Use the data frame from the last exercise together with the `groupby` and `summerise` functions to create a data frame that shows the total revenue and total number of sessions for each to types `Paid` and `Non-paid`. (HInt: It is probably easiest to make a nested function call the with `group_by` function as the inner function.)

In [29]:
summarise(group_by(webAnalyticsDatawType, Type), totalRevenue = sum(Revenue), totalSessions = sum(Sessions))

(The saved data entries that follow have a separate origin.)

-- ==== Sys2Proof/Machine/Scratch.lean ====
section
/-!
DEFINITION. Scratchpads (R72, R182, R184, R189 to R195): reads and writes with their error correction and poison, pages held
by landing slots, zeroing, and the write-back of corrected words. Batch addresses are physical addresses: every reservation
is placed at physical base 0 (R190, log entry 12).
-/

namespace Sys2Proof.Machine

/-- Who accesses scratchpad: the SOURCE codes of TMV_SCR_UE_LOG (R224). -/
def srcThread : Nat := 0
def srcMatrix : Nat := 1
def srcOwnMover : Nat := 2
def srcGate : Nat := 3
def srcInbound : Nat := 4
def srcWriteBack : Nat := 5

/-! ## Held pages (R182, R184) -/

/-- Does a landing slot hold its pages: from its assignment until it is promoted or its squash completes? -/
def holding (k : LandSlot) : Bool := k.state ≠ .promoted

/-- The landing slot that holds a scratchpad address of a core. -/
def heldBy (s : State) (c a : Nat) : Option Nat :=
  (s.landing.find? (fun kv => kv.2.core = c && holding kv.2 && kv.2.base ≤ a / 4096 * 4096
    && a / 4096 * 4096 < kv.2.base + kv.2.len)).map Prod.fst

/-- Zeroes scratchpad bytes: whole words with valid check bits (R74, R182, R193). -/
def zeroScr (s : State) (c lo len : Nat) : State :=
  modCore s c (fun k => { k with
    scr := k.scr.filter (fun kv => !(lo ≤ kv.1 && kv.1 < lo + len))
    marks := k.marks.filter (fun kv => !(lo ≤ 8 * kv.1 && 8 * kv.1 < lo + len)) })

/-- Completes a squash: the slot is free and its pages are cleared pages (R184, step 5). -/
def squashDone (s : State) (id : Nat) : State :=
  match mfind s.landing id with
  | none => s
  | some k => zeroScr { s with landing := mdel s.landing id } k.core k.base k.len

/-- Triggers a squash, which the commands SQUASH and SQUASH_COMPLETE carry out (R184, R186). -/
def doomSlot (s : State) (id : Nat) : State :=
  match mfind s.landing id with
  | none => s
  | some k =>
    if k.state = .promoted || k.state = .squashing then s
    else { s with landing := mput s.landing id { k with state := .doomed } }

/-- Triggers the squash of every slot that meets a test. -/
def doomIf (s : State) (p : LandSlot → Bool) : State :=
  (s.landing.filter (fun kv => p kv.2)).foldl (fun s kv => doomSlot s kv.1) s

/-! ## Words (R193, R194) -/

/-- The state of a scratchpad word. -/
def markOf (s : State) (c w : Nat) : WordMark := mget .good (core s c).marks w

/-- Sets the state of a word. -/
def setMark (s : State) (c w : Nat) (m : WordMark) : State :=
  modCore s c (fun k => { k with marks := mset .good k.marks w m })

/-- Applies the upsets that the environment reports: a word that is good now has a single or an uncorrectable error. -/
def applyUpsets (s : State) (c : Nat) (ups : List Upset) : State :=
  ups.foldl (fun s u =>
    let w := u.addr / 8
    if markOf s c w = .good then setMark s c w (if u.double then .double else .single)
    else if markOf s c w = .single && u.double then setMark s c w .double else s) s

/-- Records an uncorrectable scratchpad error: TMV_SCR_UE and TMV_SCR_UE_LOG (R193, R224). -/
def logScrUe (s : State) (c w src : Nat) : State :=
  setR (countR s r_TMV_SCR_UE 0 1) r_TMV_SCR_UE_LOG 0 (8 * w + c * 2 ^ 24 + src * 2 ^ 32 + 2 ^ 63)

/-- What a read of scratchpad words found: uncorrectable words and poisoned words. -/
structure ScrFind where
  ue : List Nat
  bad : List Nat
  deriving DecidableEq, Repr

/-- Reads words (R193, R194): single errors are corrected, counted and queued for write-back; uncorrectable ones are counted
and logged. A held page has no errors to find. -/
def scanWords (s : State) (c src : Nat) (words : List Nat) : ScrFind × State :=
  words.foldl (fun (r : ScrFind × State) w =>
    let s := r.2
    if (heldBy s c (8 * w)).isSome then r else
    match markOf s c w with
    | .good => r
    | .single =>
      (r.1, modCore (countR s r_TMV_SCR_CE 0 1) c (fun k =>
        { k with backs := if k.backs.contains w then k.backs else k.backs ++ [w] }))
    | .double => ({ r.1 with ue := r.1.ue ++ [w] }, logScrUe s c w src)
    | .poison => ({ r.1 with bad := r.1.bad ++ [w] }, s)) (⟨[], []⟩, s)

/-- The words that bytes touch. -/
def wordsOf (a n : Nat) : List Nat := (List.range ((a % 8 + n + 7) / 8)).map (a / 8 + ·)

/-- The distinct words that several ranges touch. -/
def wordsOfAll (l : List (Nat × Nat)) : List Nat :=
  l.foldl (fun acc r => (wordsOf r.1 r.2).foldl (fun acc w => if acc.contains w then acc else acc ++ [w]) acc) []

/-- The bytes a reader gets: a byte of a held page reads as zero (R182). -/
def scrBytes (s : State) (c a n : Nat) : List Byte :=
  if s.landing.isEmpty then memBytes (core s c).scr a n
  else (List.range n).map (fun i => if (heldBy s c (a + i)).isSome then 0 else mem8 (core s c).scr (a + i))

/-- The state of one word after a write that covers it whole or in part: an uncorrectable word written in part is poisoned,
counted and logged; poison stays under a partial clean write (R193, R194). -/
def writeMark (s : State) (c w src : Nat) (whole bad : Bool) : State :=
  if bad then
    setMark (if !whole && markOf s c w = .double then logScrUe s c w src else s) c w .poison
  else if whole then setMark s c w .good
  else match markOf s c w with
    | .good => s
    | .single => setMark (countR s r_TMV_SCR_CE 0 1) c w .good
    | .double => setMark (logScrUe s c w src) c w .poison
    | .poison => s

/-- Writes scratchpad bytes (R182, R193, R194): slots whose held pages they touch are squashed first. `bad` lists the words
that receive poisoned data. -/
def scrWrite (s : State) (c a : Nat) (data : List Byte) (bad : List Nat) (src : Nat) : State :=
  let words := wordsOf a data.length
  let s := words.foldl (fun s w => match heldBy s c (8 * w) with
    | some id => squashDone s id
    | none => s) s
  let s := words.foldl (fun s w =>
    writeMark s c w src (decide (a ≤ 8 * w) && decide (8 * w + 8 ≤ a + data.length)) (bad.contains w)) s
  modCore s c (fun k => { k with scr := memPut k.scr a data })

/-- The pieces of one access to a chunk, written together (R191, R207, step 4): a word counts as written whole when they cover its
eight bytes between them. Where they overlap, the later one prevails. -/
def scrWriteAll (s : State) (c : Nat) (ws : List (Nat × List Byte)) (bad : List Nat) (src : Nat) : State :=
  let words := wordsOfAll (ws.map (fun w => (w.1, w.2.length)))
  let has (a : Nat) : Bool := ws.any (fun w => decide (w.1 ≤ a) && decide (a < w.1 + w.2.length))
  let s := words.foldl (fun s w => match heldBy s c (8 * w) with
    | some id => squashDone s id
    | none => s) s
  let s := words.foldl (fun s w => writeMark s c w src ((List.range 8).all (fun i => has (8 * w + i))) (bad.contains w)) s
  ws.foldl (fun s w => modCore s c (fun k => { k with scr := memPut k.scr w.1 w.2 })) s

/-- Groups pieces by their 512-byte chunk, in the order in which the chunks are first touched (R191). -/
def byChunk (ws : List (Nat × List Byte)) : List (List (Nat × List Byte)) :=
  ((ws.map (fun w => w.1 / 512)).eraseDups).map (fun n => ws.filter (fun w => w.1 / 512 = n))

/-- SCRATCH_ECC_WRITEBACK: the oldest corrected word of a core is written back; one that has become uncorrectable is
counted and logged (R193). -/
def execScratchEccWriteback (c : Nat) (s : State) : Out :=
  .next (match (core s c).backs with
    | [] => s
    | w :: rest =>
      let s := modCore s c (fun k => { k with backs := rest })
      match markOf s c w with
      | .single => setMark s c w .good
      | .double => logScrUe s c w srcWriteBack
      | _ => s)

end Sys2Proof.Machine
end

Type,totalRevenue,totalSessions
Non-paid,351272.71,181389
Paid,29471.84,38312


### *Exercise*

Calculate the conversion rate for Paid and Non-paid media. (Hint: Use the `group_by` and `summarise` functions.)

In [33]:
df <- mutate(summarise(group_by(webAnalyticsDatawType, Type), totalTransactions = sum(Transactions), totalSessions = sum(Sessions)), ConversionRate = totalTransactions / totalSessions)
df

Type,totalTransactions,totalSessions,ConversionRate
Non-paid,2625,181389,0.01447166
Paid,459,38312,0.01198058


### *Exercise*

Write the data frame of the last exercise to a csv file. Can you locate the file in Azure Notebooks and does it looks like you expected?

In [34]:
write.csv(df, "conversion_report.csv", row.names = FALSE)